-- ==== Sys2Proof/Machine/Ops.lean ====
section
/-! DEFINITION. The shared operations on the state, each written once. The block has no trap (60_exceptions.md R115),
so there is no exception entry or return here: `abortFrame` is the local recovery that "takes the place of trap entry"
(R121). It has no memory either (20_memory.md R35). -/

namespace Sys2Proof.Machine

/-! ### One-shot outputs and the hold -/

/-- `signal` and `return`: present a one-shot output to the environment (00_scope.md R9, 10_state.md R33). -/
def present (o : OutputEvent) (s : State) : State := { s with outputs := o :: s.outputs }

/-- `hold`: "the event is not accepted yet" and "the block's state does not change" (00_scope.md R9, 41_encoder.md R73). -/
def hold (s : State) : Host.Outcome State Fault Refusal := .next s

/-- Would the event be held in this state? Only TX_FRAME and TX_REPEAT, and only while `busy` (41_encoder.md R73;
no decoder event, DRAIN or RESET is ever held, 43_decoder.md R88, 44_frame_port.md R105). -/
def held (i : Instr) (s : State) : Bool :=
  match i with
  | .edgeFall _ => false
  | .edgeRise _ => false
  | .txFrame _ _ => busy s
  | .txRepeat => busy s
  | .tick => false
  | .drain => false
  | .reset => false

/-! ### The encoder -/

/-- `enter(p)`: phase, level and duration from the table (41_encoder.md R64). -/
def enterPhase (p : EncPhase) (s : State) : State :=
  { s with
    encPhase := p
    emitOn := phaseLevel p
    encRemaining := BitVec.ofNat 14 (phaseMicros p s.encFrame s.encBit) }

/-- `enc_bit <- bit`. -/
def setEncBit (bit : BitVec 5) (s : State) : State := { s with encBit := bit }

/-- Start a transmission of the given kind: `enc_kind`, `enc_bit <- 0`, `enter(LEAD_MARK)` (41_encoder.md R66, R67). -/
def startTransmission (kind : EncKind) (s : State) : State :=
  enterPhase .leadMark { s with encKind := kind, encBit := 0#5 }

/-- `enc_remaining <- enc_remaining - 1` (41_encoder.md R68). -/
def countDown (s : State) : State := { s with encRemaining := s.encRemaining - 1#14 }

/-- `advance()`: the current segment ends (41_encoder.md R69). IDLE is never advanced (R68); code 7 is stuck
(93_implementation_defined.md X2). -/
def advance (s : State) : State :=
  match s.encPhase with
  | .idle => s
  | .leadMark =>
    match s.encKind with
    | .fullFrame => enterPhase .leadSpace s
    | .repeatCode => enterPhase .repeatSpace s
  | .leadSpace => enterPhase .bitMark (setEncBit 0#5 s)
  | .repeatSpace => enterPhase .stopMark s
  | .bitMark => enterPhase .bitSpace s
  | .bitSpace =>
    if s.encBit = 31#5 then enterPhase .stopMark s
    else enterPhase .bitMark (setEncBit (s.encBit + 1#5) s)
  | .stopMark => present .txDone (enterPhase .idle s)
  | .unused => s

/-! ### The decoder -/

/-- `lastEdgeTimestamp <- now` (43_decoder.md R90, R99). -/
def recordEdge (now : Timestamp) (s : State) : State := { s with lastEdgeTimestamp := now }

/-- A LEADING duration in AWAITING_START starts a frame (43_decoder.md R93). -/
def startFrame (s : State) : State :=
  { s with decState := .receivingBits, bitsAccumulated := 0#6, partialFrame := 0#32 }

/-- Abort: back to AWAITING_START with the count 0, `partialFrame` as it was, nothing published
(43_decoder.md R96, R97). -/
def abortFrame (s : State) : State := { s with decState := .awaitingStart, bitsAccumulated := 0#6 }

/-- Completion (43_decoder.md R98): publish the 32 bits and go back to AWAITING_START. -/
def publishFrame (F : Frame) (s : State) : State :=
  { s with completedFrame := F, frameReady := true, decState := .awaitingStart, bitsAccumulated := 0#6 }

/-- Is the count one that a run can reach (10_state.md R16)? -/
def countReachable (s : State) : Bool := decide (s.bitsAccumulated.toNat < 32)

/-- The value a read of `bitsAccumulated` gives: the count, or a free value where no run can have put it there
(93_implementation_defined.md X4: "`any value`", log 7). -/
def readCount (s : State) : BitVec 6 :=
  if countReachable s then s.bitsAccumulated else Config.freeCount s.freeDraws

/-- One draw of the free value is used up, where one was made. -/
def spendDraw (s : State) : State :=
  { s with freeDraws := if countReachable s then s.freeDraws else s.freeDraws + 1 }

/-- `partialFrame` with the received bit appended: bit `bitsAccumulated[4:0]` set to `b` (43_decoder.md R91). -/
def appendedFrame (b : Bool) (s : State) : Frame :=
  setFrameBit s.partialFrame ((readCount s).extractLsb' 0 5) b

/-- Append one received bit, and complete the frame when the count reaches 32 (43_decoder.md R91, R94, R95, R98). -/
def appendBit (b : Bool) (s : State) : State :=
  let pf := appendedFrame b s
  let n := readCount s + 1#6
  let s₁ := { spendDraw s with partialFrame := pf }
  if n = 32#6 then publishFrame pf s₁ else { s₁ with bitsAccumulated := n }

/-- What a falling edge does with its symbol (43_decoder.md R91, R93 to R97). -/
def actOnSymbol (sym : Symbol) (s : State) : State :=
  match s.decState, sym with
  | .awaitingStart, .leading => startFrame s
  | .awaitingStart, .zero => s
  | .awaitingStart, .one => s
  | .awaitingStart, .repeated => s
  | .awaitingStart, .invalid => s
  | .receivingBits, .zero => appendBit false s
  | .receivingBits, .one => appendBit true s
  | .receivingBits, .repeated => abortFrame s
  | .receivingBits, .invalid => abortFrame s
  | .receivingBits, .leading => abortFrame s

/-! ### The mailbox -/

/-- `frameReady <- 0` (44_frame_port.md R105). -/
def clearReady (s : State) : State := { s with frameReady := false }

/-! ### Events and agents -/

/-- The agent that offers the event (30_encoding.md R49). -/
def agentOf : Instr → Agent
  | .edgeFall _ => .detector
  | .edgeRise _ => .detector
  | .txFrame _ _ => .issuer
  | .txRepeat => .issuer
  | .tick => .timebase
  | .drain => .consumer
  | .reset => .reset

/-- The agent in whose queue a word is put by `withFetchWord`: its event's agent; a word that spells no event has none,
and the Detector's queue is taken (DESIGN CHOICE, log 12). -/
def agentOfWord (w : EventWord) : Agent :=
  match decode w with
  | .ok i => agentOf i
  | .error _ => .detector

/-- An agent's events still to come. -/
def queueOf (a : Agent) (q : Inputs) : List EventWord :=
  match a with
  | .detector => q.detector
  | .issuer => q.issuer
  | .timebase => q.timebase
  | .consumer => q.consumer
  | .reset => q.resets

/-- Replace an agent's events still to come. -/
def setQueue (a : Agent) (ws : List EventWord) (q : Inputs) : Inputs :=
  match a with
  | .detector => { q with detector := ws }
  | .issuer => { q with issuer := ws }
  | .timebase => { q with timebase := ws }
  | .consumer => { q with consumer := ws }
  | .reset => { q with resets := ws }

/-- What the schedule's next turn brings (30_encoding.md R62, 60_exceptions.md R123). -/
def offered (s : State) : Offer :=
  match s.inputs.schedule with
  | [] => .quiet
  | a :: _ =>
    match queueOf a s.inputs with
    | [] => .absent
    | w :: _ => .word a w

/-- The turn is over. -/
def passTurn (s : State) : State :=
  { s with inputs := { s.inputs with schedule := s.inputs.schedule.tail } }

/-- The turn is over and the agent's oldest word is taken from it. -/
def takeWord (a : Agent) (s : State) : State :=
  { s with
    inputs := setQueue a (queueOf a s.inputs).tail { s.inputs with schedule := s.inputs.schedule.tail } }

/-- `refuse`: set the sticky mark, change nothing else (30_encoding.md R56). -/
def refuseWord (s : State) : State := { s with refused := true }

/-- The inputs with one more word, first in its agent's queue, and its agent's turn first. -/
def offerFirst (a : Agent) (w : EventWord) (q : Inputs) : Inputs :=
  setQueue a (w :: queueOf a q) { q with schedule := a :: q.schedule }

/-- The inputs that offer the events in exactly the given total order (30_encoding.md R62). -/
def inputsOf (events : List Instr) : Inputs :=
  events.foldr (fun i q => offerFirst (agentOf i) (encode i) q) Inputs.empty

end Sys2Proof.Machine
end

---

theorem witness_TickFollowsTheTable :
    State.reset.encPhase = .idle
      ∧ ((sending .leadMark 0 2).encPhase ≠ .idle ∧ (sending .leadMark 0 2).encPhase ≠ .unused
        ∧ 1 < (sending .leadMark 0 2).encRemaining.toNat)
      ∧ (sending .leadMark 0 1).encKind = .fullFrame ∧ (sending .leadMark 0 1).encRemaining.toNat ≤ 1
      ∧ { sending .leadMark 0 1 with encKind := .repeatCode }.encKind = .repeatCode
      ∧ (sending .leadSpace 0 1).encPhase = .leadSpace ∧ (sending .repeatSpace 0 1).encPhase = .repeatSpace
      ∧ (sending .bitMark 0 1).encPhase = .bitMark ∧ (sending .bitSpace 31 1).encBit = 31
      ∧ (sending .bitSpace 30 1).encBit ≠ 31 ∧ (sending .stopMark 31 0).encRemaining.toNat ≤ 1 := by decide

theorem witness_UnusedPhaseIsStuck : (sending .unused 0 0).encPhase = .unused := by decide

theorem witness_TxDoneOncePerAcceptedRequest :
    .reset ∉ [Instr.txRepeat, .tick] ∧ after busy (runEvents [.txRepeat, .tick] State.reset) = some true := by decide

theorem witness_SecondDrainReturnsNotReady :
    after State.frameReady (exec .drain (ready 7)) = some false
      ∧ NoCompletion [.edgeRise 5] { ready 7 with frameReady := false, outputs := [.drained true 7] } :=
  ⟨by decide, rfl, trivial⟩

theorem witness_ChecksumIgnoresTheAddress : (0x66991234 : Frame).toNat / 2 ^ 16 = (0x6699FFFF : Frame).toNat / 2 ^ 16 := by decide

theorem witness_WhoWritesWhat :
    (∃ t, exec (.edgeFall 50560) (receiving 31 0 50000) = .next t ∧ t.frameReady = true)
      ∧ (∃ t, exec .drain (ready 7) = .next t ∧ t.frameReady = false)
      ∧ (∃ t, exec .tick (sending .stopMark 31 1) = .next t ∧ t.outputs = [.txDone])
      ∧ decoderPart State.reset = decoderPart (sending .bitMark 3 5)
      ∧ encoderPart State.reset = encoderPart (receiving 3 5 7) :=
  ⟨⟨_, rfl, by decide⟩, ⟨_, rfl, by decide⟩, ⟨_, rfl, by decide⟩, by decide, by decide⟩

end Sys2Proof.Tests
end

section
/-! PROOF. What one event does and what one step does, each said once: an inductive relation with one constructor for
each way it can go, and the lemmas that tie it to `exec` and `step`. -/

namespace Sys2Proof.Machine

§ Task goal:
In the entries above, find every line with the word "issuer" and list it.

§ Finished task:
  | .txFrame _ _ => .issuer
  | .txRepeat => .issuer
  | .issuer => q.issuer
  | .issuer => { q with issuer := ws }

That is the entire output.